Она крепко сжала руки. Мне хотелось, чтобы она наконец не выдержала, заплакала.

— И я могу! — крикнула она. — Я могу отдать все. Я чувствую анию, поймите, Джон. Мне пришлось долго ждать, но теперь я уверена в этом. Теперь я смогу так много сделать, увидеть, пережить. Да, жизнь моя будет богатой, Джон. И если я откажусь от себя, перестану заботиться о себе, о том, как я и что я, а буду просто слушать, и глядеть вокруг, и говорить то, что действительно думаю, растить своих детей, и стану частью своей новой жизни, и отдам всю-всю себя…

Она разрыдалась. Я видел, я чувствовал, что она цепляется за мнимые преимущества своего брака, чтобы не впасть в отчаяние. Ее темные глаза горели диким, безумным огнем.

— Дорна! Вы не хотите этого. Скажите мне, чего вы хотите. Что для вас дороже всего?

Она пристально взглянула на меня.

— Дороже всего мне — мы.

«Мы» означало «наш род», «наша семья».

Я покачал головой.

— Вы хотите сказать, Дорна, ваш брат, дедушка, ваша юная кузина?

— Не только.
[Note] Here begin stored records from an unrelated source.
-- ==== Sys2Proof/Laws/Kept.lean ====
section
/-! SUPPORT. What every command keeps, and the lemmas of the shared operations: flags, registers, rings, homes, groups, admission, the directory: the canonical form of the memory, the queue, and the bound
of the fault records. -/

namespace Sys2Proof.Machine

set_option Elab.async false

/-- What every command keeps: the canonical form of the memory, the queue, and the limit of the fault records. -/
def Kept (s0 s : State) : Prop :=
  (s0.mem.bytes.wf = true → s.mem.bytes.wf = true) ∧ s.pending = s0.pending ∧ (faultsOk s0.faults → faultsOk s.faults)

/-- The same of the three fields by themselves. -/
def KeptF (s0 : State) (p : List Instr) (b : Mem) (f : List FaultRec) : Prop :=
  (s0.mem.bytes.wf = true → b.wf = true) ∧ p = s0.pending ∧ (faultsOk s0.faults → faultsOk f)

def KeptO (s0 : State) (o : Host.Outcome State Fault Refusal) : Prop := ∀ t, o = .next t → Kept s0 t

theorem Kept.refl (s : State) : Kept s s := ⟨id, rfl, id⟩

theorem Kept.toF {s0 t : State} (h : Kept s0 t) : KeptF s0 t.pending t.mem.bytes t.faults := h

theorem Kept.lit (s0 : State) (pending : List Instr) (fresh : Nat) (out : List Out) (regs : RegState) (rings : Rings)
    (tick : TickState) (mem : MemState) (win : WindowState) (ord : OrderState) (fab : FabState) (dir : DirState)
    (host : HostState) (xlt : XltState) (tier : TierState) (cdc : CdcState) (mtx : MtxState) (kv : KvState) (emb : EmbState)
    (srh : SrhState) (que : QueueState) (pg : PgState) (sec : SecState) (slots : Tab KeySlot) (slices : SliceState)
    (units : UnitsState) (stk : StkState) (ras : RasState) (boot : BootState) (faults : List FaultRec) (faultSeq : Nat) :
    Kept s0 ⟨pending, fresh, out, regs, rings, tick, mem, win, ord, fab, dir, host, xlt, tier, cdc, mtx, kv, emb, srh, que, pg,
      sec, slots, slices, units, stk, ras, boot, faults, faultSeq⟩ = KeptF s0 pending mem.bytes faults := propext Iff.rfl

theorem KeptF.writeN {s0 : State} {p : List Instr} {m : Mem} {f : List FaultRec} (a : Nat) (l : List Byte)
    (h : KeptF s0 p m f) : KeptF s0 p (m.writeN a l) f := ⟨fun hw => Mem.wf_writeN a l (h.1 hw), h.2⟩

theorem Kept.fst {α : Type} {s0 t : State} {p : State × α} {x : α} (e : p = (t, x)) (h : Kept s0 p.1) : Kept s0 t := by
  rw [e] at h; exact h

theorem Kept.snd {α : Type} {s0 t : State} {p : α × State} {x : α} (e : p = (x, t)) (h : Kept s0 p.2) : Kept s0 t := by
  rw [e] at h; exact h

def KeptP (s0 : State) (o : Option State) : Prop := ∀ t, o = .some t → Kept s0 t

theorem Kept.some {s0 t : State} {o : Option State} (e : o = .some t) (h : KeptP s0 o) : Kept s0 t := h t e

theorem Kept.getD {s0 d : State} {o : Option State} (h : KeptP s0 o) (hd : Kept s0 d) : Kept s0 (o.getD d) := by
  cases o with
  | none => exact hd
  | some t => exact h t rfl

theorem KeptP.some {s0 t : State} (h : Kept s0 t) : KeptP s0 (.some t) := by intro u e; cases e; exact h

theorem KeptP.none (s0 : State) : KeptP s0 .none := by intro u e; cases e

theorem Kept.foldl {α : Type} {s0 s : State} {f : State → α → State} {l : List α}
    (hf : ∀ (s : State) (a : α), Kept s0 s → Kept s0 (f s a)) (h : Kept s0 s) : Kept s0 (l.foldl f s) := by
  induction l generalizing s with
  | nil => exact h
  | cons a t ih => exact ih (hf _ _ h)

theorem Kept.foldl1 {α β : Type} {s0 : State} {f : State × β → α → State × β} {l : List α} {p : State × β}
    (hf : ∀ (p : State × β) (a : α), Kept s0 p.1 → Kept s0 (f p a).1) (h : Kept s0 p.1) : Kept s0 (l.foldl f p).1 := by
  induction l generalizing p with
  | nil => exact h
  | cons a t ih => exact ih (hf _ _ h)

theorem Kept.ite {s0 a b : State} {c : Prop} [Decidable c] (h1 : Kept s0 a) (h2 : Kept s0 b) : Kept s0 (if c then a else b) := by
  split
  · exact h1
  · exact h2

theorem Kept.ite1 {α : Type} {s0 : State} {a b : State × α} {c : Prop} [Decidable c] (h1 : Kept s0 a.1) (h2 : Kept s0 b.1) :
    Kept s0 (if c then a else b).1 := by
  split
  · exact h1
  · exact h2

theorem Kept.ite2 {α : Type} {s0 : State} {a b : α × State} {c : Prop} [Decidable c] (h1 : Kept s0 a.2) (h2 : Kept s0 b.2) :
    Kept s0 (if c then a else b).2 := by
  split
  · exact h1
  · exact h2

theorem Kept.iteEff {s0 s : State} {f g : RegEffect} {v : Word} {c : Prop} [Decidable c] (h1 : Kept s0 (f v s).1)
    (h2 : Kept s0 (g v s).1) : Kept s0 ((if c then f else g) v s).1 := by
  split
  · exact h1
  · exact h2

theorem KeptO.next {s0 t : State} (h : Kept s0 t) : KeptO s0 (.next t) := by
  intro u e; cases e; exact h

theorem kept_emit {s0 s : State} (o : Out) (hkept : Kept s0 s) :
    Kept s0 (State.emit s o) := by
  unfold State.emit
  try dsimp only
  repeat' with_reducible first
    | assumption | intro _ | (simp only [Kept.lit]; refine Kept.toF ?_) | dsimp only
Все Дорны, и вот это вот место, которое для нас — все. Все Дорны, которые были и будут, — здесь. Все это — одно, и оно-то для меня дороже всего.

— Теперь мне ясно, почему вам так тяжело покидать эти места, выйдя замуж, хотя вы и чувствуете анию.

Наступило молчание.

— Я все думаю, действительно ли вы понимаете… — начала наконец Дорна, медленно, с трудом подбирая слова. — Моя любовь к своему роду, к Дорнам (ания), и к этим местам требует, чтобы я, женщина, из рук в руки передала свою любовь какому-то далекому человеку, к которому чувствую анию, и внести в жизнь тех, к кому принадлежит он, частичку жизни Дорнов. Наши женщины должны поступать так, Джон. Наша любовь к дому, к его интересам так же сильна, как и у мужчин, но мы выходим замуж и уносим свою любовь с собой в чужие края. И я буду виновна перед своей любовью, если не сделаю все так, как полагается, — с легким сердцем. А я могу! Поверьте, Джон, я могу! Именно это от меня требуется… я должна поступить так.

Дорна резко замолкла.

— Вы не знаете меня! — крикнула она. — Не знаете!

— А вы, Дорна, вы знаете себя? Или просто пытаетесь убедить себя в том, что способны совершить невозможное?

— Нет! — Голос ее зазвенел. — Я знаю себя. Знаю, на что способна. Конечно, я буду вспоминать, и это будет больно… больнее, чем другим женщинам. Но в новой жизни меня ждет так много всего. Я забуду о себе с ними, с тем, что будет меня окружать. Поначалу это, конечно, тяжело…

Я со страхом заметил, что она вся дрожит.

— Дорна!

— Послушайте! — Она вскинула руку, повелевая мне молчать. — Послушайте! Наступит утро, когда я вдруг пойму, что давно позабыла о себе. Я привыкну отказываться от себя и вновь стану свободной. Повторяю, наступит утро, и я пойму, что мне больше ничего не надо, что я не хочу никаких перемен.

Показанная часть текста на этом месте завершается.